# In an Emergency Pinch



## CURLS (Nov 8, 2006)

This question is based on a hypathetical situation, which may actually happen.

The story is a high school production I know is currently rehearsing in hell week or one or two weeks prior(not quite sure don't quite know the whole scenario). I have been recently told that the guy who is mixing the show(an old friend) made a bad decision and will likely not be able to perform his job during the nites of the show b/c of discipline through the school. His fault at hand in my oppinion was not having a backup or someone that knows enough to fall back on in case of this scenario or something like it. 
Here is where the situation gets dicey, I have been approached to possibly step in last minute and learn the show in a week. Which, one I don't really have a problem with since I went to this high school and have high knowledge of the equipment.

The hypathetical part is I have been commented to that I could be possibly paid for doing this last minute favor. The Q is how much would most high schools be willing to pay for a last minute gig in which a professional would stand in?


----------



## kovacika (Nov 8, 2006)

they would pay you as little as they could get away with, but if you spec a price chances are they will go with whatever you ask for, as long as its not outrageous


----------



## soundlight (Nov 8, 2006)

Negotiate with them. Many high schools have a fixed budget, most of which is used up by tech week. Give them a decent fee, and see if they can swing it. They may not be able to, but give it a go.


----------



## jwl868 (Nov 9, 2006)

Let me start by stating that I may be reading more into the original post than there really is. But one doesn’t need three paragraphs to ask the going rate of tech work, and the phrase “,,,paid for doing this last minute favor,,,” sticks out. [My premise: If I’m doing someone a favor, I don’t expect any compensation.]

That being said, the other questions that need to be considered first are: Was the original guy being paid? Are you giving up gainful other employment or otherwise need this as a paying job to do the work in question? If either is yes, there should be no problems about asking for payment. (And is the potential payment really there: The original post sounds like there is some understanding that the work would be done free of charge, but if the school can’t get their first choice, then they may have to go elsewhere and pay for that service.)

But, closing in on that word “favor”, this may be a question of personal integrity [that might be too strong, but you get my drift]: Is this a situation such that one would do the job unpaid anyway, but they are actually planning to pay someone to do it? Or is it a case of one would do the job unpaid anyway, but one is going to hold out to see how much money one can get out of it? 

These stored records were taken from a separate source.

/-- The reads of step 4 change nothing where they find nothing. -/
theorem idle_readPreset {rd : Reader} (hr : rd.Idle) (hm : h.mem.ReadsFindNothing) : h.readPreset rd = h := by
  rw [readPreset, idle_readOverrides hr hm, idle_readSettings hr hm, idle_readPlans hr hm, idle_readBooths hr hm,
    idle_readClasses hr hm]

/-- Steps 1 to 3 of R156 in order: range, busy, house protection. -/
theorem programRefusal_eq (houseWp : Bool) (p : Nat) : h.programRefusal houseWp p =
    if 15 < p then some (.check .fieldOutOfRange 1)
    else if h.store.programming ≠ none then some (.check .storeInProgress 0)
    else if 12 ≤ p ∧ (houseWp = false ∨ h.store.houseWrite = false) then some (.check .housePreset 0)
    else none := by
  have hbusy : h.store.programming.isSome = true ↔ h.store.programming ≠ none := Option.isSome_iff_ne_none
  have hhouse : ¬(houseWp = true ∧ h.store.houseWrite = true) ↔ houseWp = false ∨ h.store.houseWrite = false := by
    rw [Classical.not_and_iff_not_or_not, Bool.not_eq_true, Bool.not_eq_true]
  simp only [programRefusal, hbusy, hhouse]
  rfl

/-- STORE PRESET where reads find nothing. -/
theorem storePreset_eq (hm : h.mem.ReadsFindNothing) (houseWp : Bool) (p : Nat) : h.storePreset reader houseWp p =
    if 15 < p then (h, .check .fieldOutOfRange 1)
    else if h.store.programming ≠ none then (h, .check .storeInProgress 0)
    else if 12 ≤ p ∧ (houseWp = false ∨ h.store.houseWrite = false) then (h, .check .housePreset 0)
    else if h.mem.settings.toList.any (·.damaged) ∨ h.mem.plans.toList.any (·.damaged) ∨
        h.mem.booths.toList.any (·.damaged) ∨ h.mem.classes.toList.any (·.damaged) ∨
        h.mem.overrides.toList.any (·.damaged) then (h, .check .recordDamaged 0)
    else (h.program p (.store h.copyTables) 1474560, .good .none 0 {}) := by
  simp only [storePreset, programRefusal_eq, idle_readPreset reader_idle hm, presetDamaged_pos_iff]
  split_ifs <;> rfl

/-- ERASE PRESET. -/
theorem erasePreset_eq (houseWp : Bool) (p : Nat) : h.erasePreset houseWp p =
    if 15 < p then (h, .check .fieldOutOfRange 1)
    else if h.store.programming ≠ none then (h, .check .storeInProgress 0)
    else if 12 ≤ p ∧ (houseWp = false ∨ h.store.houseWrite = false) then (h, .check .housePreset 0)
    else (h.program p .erase 491520, .good .none 0 {}) := by
  simp only [erasePreset, programRefusal_eq]
  split_ifs <;> rfl

/-! None of the three rules sees the supervision window, and none touches the Command Processor. -/

@[simp] theorem program_cmd (p : Nat) (op : ProgramOp) (periods : Nat) : (h.program p op periods).cmd = h.cmd := rfl

theorem storePreset_windowFree (hm : h.mem.ReadsFindNothing) (houseWp : Bool) (p : Nat) :
    WindowFree (storePreset reader houseWp p) h where
  cmd := by
    rw [storePreset_eq hm]
    simp only [apply_ite Prod.fst, apply_ite Hall.cmd, program_cmd, ite_self]
  window w := by
    rw [storePreset_eq hm, storePreset_eq (h := h.withWindow w) hm]
    simp only [apply_ite (Prod.map (withWindow w) id)]
    rfl

theorem erasePreset_windowFree (houseWp : Bool) (p : Nat) : WindowFree (erasePreset houseWp p) h where
  cmd := by
    rw [erasePreset_eq]
    simp only [apply_ite Prod.fst, apply_ite Hall.cmd, program_cmd, ite_self]
  window w := by
    rw [erasePreset_eq (h := h), erasePreset_eq (h := h.withWindow w)]
    simp only [apply_ite (Prod.map (withWindow w) id)]
    rfl

theorem setHouseWrite_windowFree (enable : Nat) : WindowFree (setHouseWrite enable) h where
  cmd := by
    unfold setHouseWrite
    split <;> rfl
  window w := by
    unfold setHouseWrite
    split <;> rfl

end Hall
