-- ==== Sys2Proof/Machine/Start.lean ====
section
/-! DEFINITION. The states that sample nothing: the start sequence (R113, R114) and the unused code 7
(R124). -/

namespace Sys2Proof.Machine

/-- START_LOW (R113): drive the line low for `T_START_LOW` ticks. -/
def execStateStartLow (s : State) : Host.Outcome State Fault Refusal :=
  if s.dly_cnt.toNat = s.cfg.tStartLow - 1 then .next (goTo .startHigh { s with dly_cnt := 0 })
  else .next (stay { s with dly_cnt := s.dly_cnt + 1 })

/-- START_HIGH (R114): drive the line high for `T_START_HIGH` ticks, then release it; the HS_LOW call
begins at that step. -/
def execStateStartHigh (s : State) : Host.Outcome State Fault Refusal :=
  if s.dly_cnt.toNat = s.cfg.tStartHigh - 1 then
    .next (goTo .hsLow { s with dly_cnt := 0, pt_cnt := 0 })
  else .next (stay { s with dly_cnt := s.dly_cnt + 1 })

/-- The unused code 7 (R124): back to IDLE with both counters cleared, and no outcome. -/
def execStateUnused (s : State) : Host.Outcome State Fault Refusal :=
  .next (goTo .idle { s with dly_cnt := 0, pt_cnt := 0 })

end Sys2Proof.Machine
end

If the former, then there is no issue – one is certainly doing the work under one’s own terms, and they are freely compensating one for it. Any payment is “gravy” for the worker, and the organization was planning to spend it anyway.

But in the second case, it would appear that one is using a working relationship [that “favor”] (and maybe one’s good word) to leverage payment from an organization that may have limited resources. And when all is said and done will either party walk away from the situation with bitter feelings?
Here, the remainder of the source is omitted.